Missionaries for The Church of Jesus Christ of Latter-day Saints are sometimes reassigned due to political or social strife, such as the recent case in Bolivia, or face severe restrictions on how to carry out their work, as we’ve seen in Russia in recent years. Now we can add to the list “economic conditions,” as the Church announced it was pulling back its missionary presence in the West African nation.
According to Daniel Woodruff, spokesperson for the Church, Liberia’s deteriorating economic condition, including a lack of “adequate supplies” (gas reserves have been close to running out), has forced the Church to action. Over the next week, 23 young missionaries who were nearing the scheduled end of their missions will return home early. Eight other missionaries who had been preparing to come to the field will be temporarily reassigned to other missions. That leaves 99 missionaries in the Liberia Monrovia Mission who, according to Woodruff, have adequate supplies to move forward.
We’re far removed from the days of “thou shalt take no purse nor scrip.”
This isn’t the first time the Church has pulled missionaries from Liberia. The country endured a brutal civil war in the 1990s, slowing missionary work (and forming the basis for the movie Freetown, which chronicled missionaries’ efforts to flee the country). An Ebola outbreak in 2014 resulted in the temporary removal of all missionaries. They returned 13 months later.

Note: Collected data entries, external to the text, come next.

-- ==== Sys2Proof/Machine/Objects.lean ====
section
/-!
DEFINITION. Objects that several chapters share: lanes and ports (R20 to R22, R468), line-mode lanes, their
alignment and their defects (R190, R192, R217, R218, R220, R221).
-/
namespace Sys2Proof.Machine

/-! Lanes and ports. Side 0 line, 1 client. -/

/-- Key of a lane or port. -/
def lk (side n : Nat) : Nat := side * 64 + n

def laneOf (d : Dev) (k : Nat) : Lane := tgetD d.ln.lanes k Lane.init

def portOf (d : Dev) (k : Nat) : Option Port := tget d.ln.ports k

/-- Key of the port that holds the lane of key k (R21): the configured port whose lanes include it. -/
def portOfLane (d : Dev) (k : Nat) : Option Nat :=
  (d.ln.ports.find? (fun p => decide (p.1 ≤ k) && decide (k < p.1 + p.2.width))).map (·.1)

/-- Lane keys of the port at key k. -/
def portLanes (k : Nat) (p : Port) : List Nat := (List.range p.width).map (k + ·)

/-- Data rate of a lane type in Gb/s (R22). -/
def laneGbps (typ : Nat) : Nat := match typ with | 0 => 200 | 1 => 100 | 2 => 50 | _ => 25

/-- Speed of a port in Gb/s (R22). -/
def portGbps (p : Port) : Nat := laneGbps p.typ * p.width

/-- Sector of a lane or port number (R20). -/
def sectorOf (n : Nat) : Nat := n / 16

/-- A client port is bound in frame mode; a line port is (R117). -/
def clientBound (d : Dev) (c : Nat) : Bool := (tget d.fm.pairs c).isSome
def lineBound (d : Dev) (l : Nat) : Bool := d.fm.pairs.any (fun p => p.2.line == l)

/-- The client port bound to a line port. -/
def clientOfLine (d : Dev) (l : Nat) : Option Nat := (d.fm.pairs.find? (fun p => p.2.line == l)).map (·.1)

/-- A line port is in line mode (R206). -/
def inLineMode (d : Dev) (l : Nat) : Bool := (tget d.lm.ports l).isSome

/-- The line port in line mode that holds a line lane. -/
def lmPortOf (d : Dev) (lane : Nat) : Option Nat :=
  match portOfLane d (lk 0 lane) with
  | some p => if inLineMode d p then some p else none
  | none => none

/-- A lane is a line-mode lane. -/
def isLmLane (d : Dev) (lane : Nat) : Bool := (lmPortOf d lane).isSome

/-- A line port, or a Sheaf, belongs to a path pair (R376). -/
def pathUsesLine (d : Dev) (l : Nat) : Bool :=
  d.pth.pairs.any (fun p => !p.2.line && (p.2.a.carrier == l || p.2.b.carrier == l))
def pathUsesSheaf (d : Dev) (i : Nat) : Bool :=
  d.pth.pairs.any (fun p => p.2.line && (p.2.a.carrier == i || p.2.b.carrier == i))

/-- Lane type of a line lane. -/
def laneType (d : Dev) (lane : Nat) : Nat :=
  match portOfLane d (lk 0 lane) with
  | some p => match portOf d p with | some q => q.typ | none => 0
  | none => 0

/-- Raw TU cycles since the start: ticks and the cycles of the running tick (R648). DESIGN CHOICE (log 2). -/
def rawNow (d : Dev) : Nat := d.sys.ticks * 1750000 + d.sys.sub

/-- Change lane k; a change of its signal detect or of its locks is timed (R216). -/
def setLane (k : Nat) (l : Lane) (d : Dev) : Dev :=
  let old := laneOf d k
  { d with ln := { d.ln with lanes := tset d.ln.lanes k { l with
    signalAt := if l.signal = old.signal then old.signalAt else rawNow d
    lockAt := if l.lock = old.lock then old.lockAt else rawNow d } } }

/-- n frame periods of a lane type have passed since a raw TU count (R160). -/
def periodsSince (d : Dev) (typ n since : Nat) : Bool := decide (since * 25 + n * (14336 * 2 ^ typ) ≤ rawNow d * 25)

/-- Sector n's power side. -/
def powerOf (d : Dev) (n : Nat) : Sector := tgetD d.pwr.sectors n Sector.init

def setPower (n : Nat) (x : Sector) (d : Dev) : Dev := { d with pwr := { d.pwr with sectors := tset d.pwr.sectors n x } }

/-- A power-up of a switched domain is counted (R603). -/
def countUp (n : Nat) (d : Dev) : Dev := { d with pwr := { d.pwr with ups := tset d.pwr.ups n (satInc 16 (tgetD d.pwr.ups n 0)) } }

/-- A device job runs on the PKE: the operand memory changes owner, so it is zeroed (R525), and the domain is
powered, a power-up that R603 counts (R526). Behind a running host job it waits. DEDUCED (log 48). -/
def deviceJob (d : Dev) : Dev :=
  if d.pke.running.isSome then { d with pke := { d.pke with device := true } }
  else
  { d with
    pke := { d.pke with
      powered := true, idle := 0, device := false, regs := if d.pke.owner = some 0x80 then d.pke.regs else [], owner := some 0x80 }
    pwr := if d.pke.powered then d.pwr else (countUp 304 d).pwr }

/-! Line-mode lanes. -/

def lmLane (d : Dev) (lane : Nat) : LmLane := tgetD d.lm.lanes lane LmLane.init

def setLm (lane : Nat) (l : LmLane) (d : Dev) : Dev := { d with lm := { d.lm with lanes := tset d.lm.lanes lane l } }

/-- Every line lane in line mode. -/
def lmLanes (d : Dev) : List Nat :=
  d.lm.ports.flatMap (fun p => match portOf d (lk 0 p.1) with
    | some q => portLanes p.1 q
    | none => [])

/-- The Sheaf a line lane belongs to, with its member index. -/
def sheafOf (d : Dev) (lane : Nat) : Option (Nat × Nat) :=
  match d.lm.sheaves.find? (fun s => s.2.members.contains lane) with
  | some (i, s) => some (i, s.members.idxOf lane)
  | none => none

/-- Signed difference of two frame counters modulo 2^48. -/
def fcDiff (a b : Nat) : Int := toSigned 48 ((a + 2 ^ 48 - b % 2 ^ 48) % 2 ^ 48)

/-- Arrival of a member's counter stream in 1/25 TU cycles, reckoned back to counter `ref`: a frame period
is 573.44 × 2^type cycles (R160). -/
def arrivalNorm (d : Dev) (ref lane : Nat) : Int :=
  let l := lmLane d lane
  (l.lastAt * 25 : Int) - fcDiff l.lastFc ref * (14336 * 2 ^ laneType d lane : Int)

/-- Members of a Sheaf in SYNC. -/
def syncMembers (d : Dev) (s : Sheaf) : List Nat := s.members.filter (fun m => (lmLane d m).sync)

/-- Skew of a lane against the earliest member in SYNC, in 1/25 TU cycles (R188). -/
def skewOf (d : Dev) (s : Sheaf) (lane : Nat) : Nat :=
  let ref := (lmLane d lane).lastFc
  let all := (syncMembers d s).map (arrivalNorm d ref)
  let own := arrivalNorm d ref lane
  (own - all.foldl min own).toNat

/-- Skew in ns: a TU cycle is 4/7 ns. DEDUCED (log 27). -/
def skewNs (d : Dev) (s : Sheaf) (lane : Nat) : Nat := skewOf d s lane * 4 / (25 * 7)

/-- A member is aligned (R190). D is 1,750 TU cycles a µs. DEDUCED (log 38). -/
def aligned (d : Dev) (id : Nat) (s : Sheaf) (lane : Nat) : Bool :=
  let l := lmLane d lane
  l.sync && l.rxSheaf == id && l.rxMember == s.members.idxOf lane && decide (skewOf d s lane ≤ s.d * 43750)

/-- Whether a lane in SYNC is aligned as a member of its Sheaf (R190). -/
def fitOf (d : Dev) (lane : Nat) : Option Bool :=
  match sheafOf d lane with
  | some (i, _) => match tget d.lm.sheaves i with
    | some s => if (lmLane d lane).sync then some (aligned d i s lane) else none
    | none => none
  | none => none

/-- The alignment of every line-mode lane judged again (R216). -/
def refit (d : Dev) : Dev :=
  (lmLanes d).foldl (fun d m =>
    let l := lmLane d m
    let f := fitOf d m
    if f = l.fit then d else setLm m { l with fit := f, fitAt := rawNow d } d) d

/-! Descriptor records (R201). -/

def descValid (r : List Word) : Bool := bit (r.getD 0 0) 31
def descCbr (r : List Word) : Bool := fld (r.getD 0 0) 30 29 == 1
def descHold (r : List Word) : Bool := bit (r.getD 0 0) 28
def descSheaf (r : List Word) : Nat := fld (r.getD 0 0) 9 0
def descRate (r : List Word) : Nat := (r.getD 1 0).toNat
def descFirst (r : List Word) : Nat := fld (r.getD 2 0) 24 16
def descN (r : List Word) : Nat := fld (r.getD 2 0) 9 0
def descF (r : List Word) : Nat := fld (r.getD 3 0) 9 0

/-- Length of a CBR container at nominal justification. -/
def cbrNominal (r : List Word) : Nat := descN r * 1016 - descF r

/-- What replaces a client's output (R12, R220). DEDUCED (log 39). -/
def replacement (c : Nat) (r : List Word) : Output :=
  if descCbr r then .client c (List.replicate (cbrNominal r) 0xFF#8) else .localFault c

/-- Clients the demapper serves: port and record. -/
def rxClients (d : Dev) : List (Nat × List Word) := d.lm.rxNow.filter (fun p => descValid p.2)

/-- Traffic is blocked at the client egress: STAGING and LOCKED (R12, R90). -/
def egressBlocked (d : Dev) : Bool := d.sys.phase == .up && (d.sys.mode == .staging || d.sys.mode == .locked)

/-- What client egress c sends while traffic is blocked: the all-ones signal of a CBR client, else local fault (R12). -/
def blockedOutput (d : Dev) (c : Nat) : Output :=
  match tget d.lm.rxNow c with
  | some r => if descValid r then replacement c r else .localFault c
  | none => .localFault c

/-- Every configured client port shows the output of a mode that blocks traffic (R12, R91). -/
def blockEgress (d : Dev) : Dev :=
  ((d.ln.ports.map (·.1)).filter (fun k => decide (64 ≤ k) && decide (k < 128))).foldl
    (fun d k => out (blockedOutput d (k - 64)) d) d

/-- The line-mode path pair of a Sheaf, and whether the Sheaf is its path B (R376). -/
def pathOfSheaf (d : Dev) (i : Nat) : Option (Nat × PathPair × Bool) :=
  match d.pth.pairs.find? (fun p => p.2.line && (p.2.a.carrier == i || p.2.b.carrier == i)) with
  | some (n, p) => some (n, p, p.b.carrier == i)
  | none => none

/-- The Sheaf that a client mapped onto Sheaf i is taken from: that of the path the Points has selected (R222). -/
def takenFrom (d : Dev) (i : Nat) : Nat :=
  match pathOfSheaf d i with
  | some (_, p, _) => if p.selected = 1 then p.b.carrier else p.a.carrier
  | none => i

/-- Member lanes that carry at least one slot of a client (R217). -/
def clientLanes (d : Dev) (r : List Word) : List Nat :=
  match tget d.lm.sheaves (takenFrom d (descSheaf r)) with
  | some s => (List.range s.members.length).filterMap (fun m =>
      if decide (8 * m < descFirst r + descN r) && decide (descFirst r < 8 * m + 8) then s.members[m]? else none)
  | none => []

def lmClient (d : Dev) (c : Nat) : LmClient := tgetD d.lm.clients c LmClient.init

def setClient (c : Nat) (x : LmClient) (d : Dev) : Dev :=
  { d with lm := { d.lm with clients := tset d.lm.clients c x } }

/-! Defects (R215 to R221). Maps carry bit code − 1. -/

/-- The one defect of highest rank of a declared set: its code, 0 for none. The reported set holds it
alone (R218). -/
def primary (declared : Nat) : Nat :=
  match (List.range 10).find? (fun i => declared.testBit i) with
  | some i => i + 1
  | none => 0

/-- The reported set as a map (R218). -/
def reported (declared : Nat) : Nat := if primary declared = 0 then 0 else 2 ^ (primary declared - 1)

/-- The declared set that applies to a client: its own, and those of the lanes that carry it (R217). -/
def clientDeclared (d : Dev) (c : Nat) (r : List Word) : Nat :=
  (clientLanes d r).foldl (fun a m => a ||| ((lmLane d m).declared % 256)) ((lmClient d c).declared)

/-- Collect EVT_LM_DEFECT for an object whose reported set changed (R237). -/
def defectEvent (kind obj old new : Nat) (d : Dev) : Dev :=
  let w3 := (tickEventW 0 0x04C0 (kind * 64 + obj) d).2
  let code := if new = 0 then old else new
  tickEvent ⟨0, 0x04C0, kind * 64 + obj,
    wd (kind * 2 ^ 31 + (if new = 0 then 0 else 2 ^ 30) + code * 2 ^ 16 + obj),
    wd (min (fld w3 31 16 + 1) 0xFFFF * 2 ^ 16 + (if new = 0 then 0 else 2 ^ (new - 1)))⟩ d

/-- The map of the second in progress gains a bit (R225). -/
def pmMark (p : Pm) (bits : Nat) : Pm := { p with map := p.map ||| bits }

/-- Count in an accumulator, with its overflow flag (R225, R226). -/
def pmAdd (p : Pm) (i n : Nat) : Pm :=
  let v := p.acc.getD i 0 + n
  { p with
    acc := (p.acc ++ List.replicate (i + 1 - p.acc.length) 0).set i (min v 0xFFFFFFFF)
    ovf := if v ≥ 0xFFFFFFFF then p.ovf ||| 2 ^ i else p.ovf }

/-- The FC that the earliest aligned member of a client's Sheaf receives now (R221). -/
def currentFc (d : Dev) (r : List Word) : Option Nat :=
  let i := takenFrom d (descSheaf r)
  match tget d.lm.sheaves i with
  | some s =>
    let al := s.members.filter (aligned d i s)
    match al.find? (fun m => skewOf d s m == al.foldl (fun a x => min a (skewOf d s x)) (skewOf d s m)) with
    | some m => some (lmLane d m).fc
    | none => none
  | none => none

/-- After a change of declared sets from d0: events, second maps and the edges of the replacement
(R218, R220, R221, R225). -/
def laneDefectEdge (d0 : Dev) (d : Dev) (lane : Nat) : Dev :=
  let a := primary ((lmLane d0 lane).declared)
  let l := lmLane d lane
  let b := primary l.declared
  if a = b then d
  else defectEvent 0 lane a b (setLm lane { l with pm := pmMark l.pm (reported l.declared) } d)

/-- The defects of a client, whose primary one was `a`, have changed. -/
def clientEdge (a : Nat) (d : Dev) (cr : Nat × List Word) : Dev :=
  let dec := clientDeclared d cr.1 cr.2
  let b := primary dec
  let x := lmClient d cr.1
  let act := decide (1 ≤ b) && decide (b ≤ 9)
  let x := { x with pm := pmMark x.pm (reported dec) }
  let x := if act = x.replaced then x else { x with replaced := act, edges := x.edges ++ [(currentFc d cr.2, act)] }
  let d := setClient cr.1 x d
  if a = b then d else defectEvent 1 cr.1 a b d

def clientDefectEdge (d0 : Dev) (d : Dev) (cr : Nat × List Word) : Dev :=
  clientEdge (primary (clientDeclared d0 cr.1 cr.2)) d cr

/-- Clients whose defects are judged: those that the demapper serves and that are not unmapped (R215, R231). -/
def judgedClients (d : Dev) : List (Nat × List Word) :=
  (rxClients d).filter (fun c => tget d.lm.rxCopy c.1 == some c.2)

/-- Apply a change and report what it does to the defects of every object. -/
def withDefects (f : Dev → Dev) (d0 : Dev) : Dev :=
  let d := refit (f d0)
  let d := (lmLanes d).foldl (laneDefectEdge d0) d
  (judgedClients d).foldl (clientDefectEdge d0) d

/-- Declare or clear a lane defect. -/
def setDefect (lane code : Nat) (on : Bool) (d : Dev) : Dev :=
  let l := lmLane d lane
  let bitv := 2 ^ (code - 1)
  setLm lane { l with declared := if on then l.declared ||| bitv else l.declared - (l.declared &&& bitv) } d

/-! Alignment (R192, R214). -/

/-- Collect EVT_LM_ALIGN for a transition of a lane. -/
def alignEvent (lane : Nat) (sync : Bool) (cause : Nat) (d : Dev) : Dev :=
  let n := fld (tickEventW 0 0x0480 lane d).2 15 0
  tickEvent ⟨0, 0x0480, lane, wd ((if sync then 2 ^ 31 else 0) + cause * 2 ^ 16 + lane), wd (min (n + 1) 0xFFFF)⟩ d

/-- A lane goes to HUNT, and its trackers are freed (R192); the far end's accepted pair is reset (R224),
the AUTH block and the epoch are discarded (R197, R216). DEDUCED (log 27). -/
def toHunt (lane cause : Nat) (d : Dev) : Dev :=
  let l := lmLane d lane
  let l' := { l with
    sync := false, syncAt := rawNow d, fit := none, trackers := [], miss := 0, icvBad := 0, epoch := none, confirmed := false,
    epochHi := none, differs := none, authFrames := 0, authFails := 0, farBdi := false, farBdc := 0,
    farCand := 0, farRun := 0, csfOld := none, csfNew := none, ttiCopy := [], ttiRun := 0 }
  if l.sync then
    let d := alignEvent lane false cause (setLm lane l' d)
    if l.farBdi || l.farBdc ≠ 0 then emit 0 0x04C1 (wd lane) 0 d else d
  else setLm lane { l with trackers := [] } d

end Sys2Proof.Machine
end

Liberia is Africa’s first and oldest modern republic, having been settled by freed slaves at the encouragement of the America Colonization Society. Its capital, Monrovia, is named for U.S. president James Monroe. The country his home to over 13,000 Latter-day Saints across 48 congregations. Temples are being built in neighboring Cote d’Ivoire and Sierra Leone. The West Africa Area of the Church, a hotbed of missionary activity, welcome its 100th organized stake in 2018.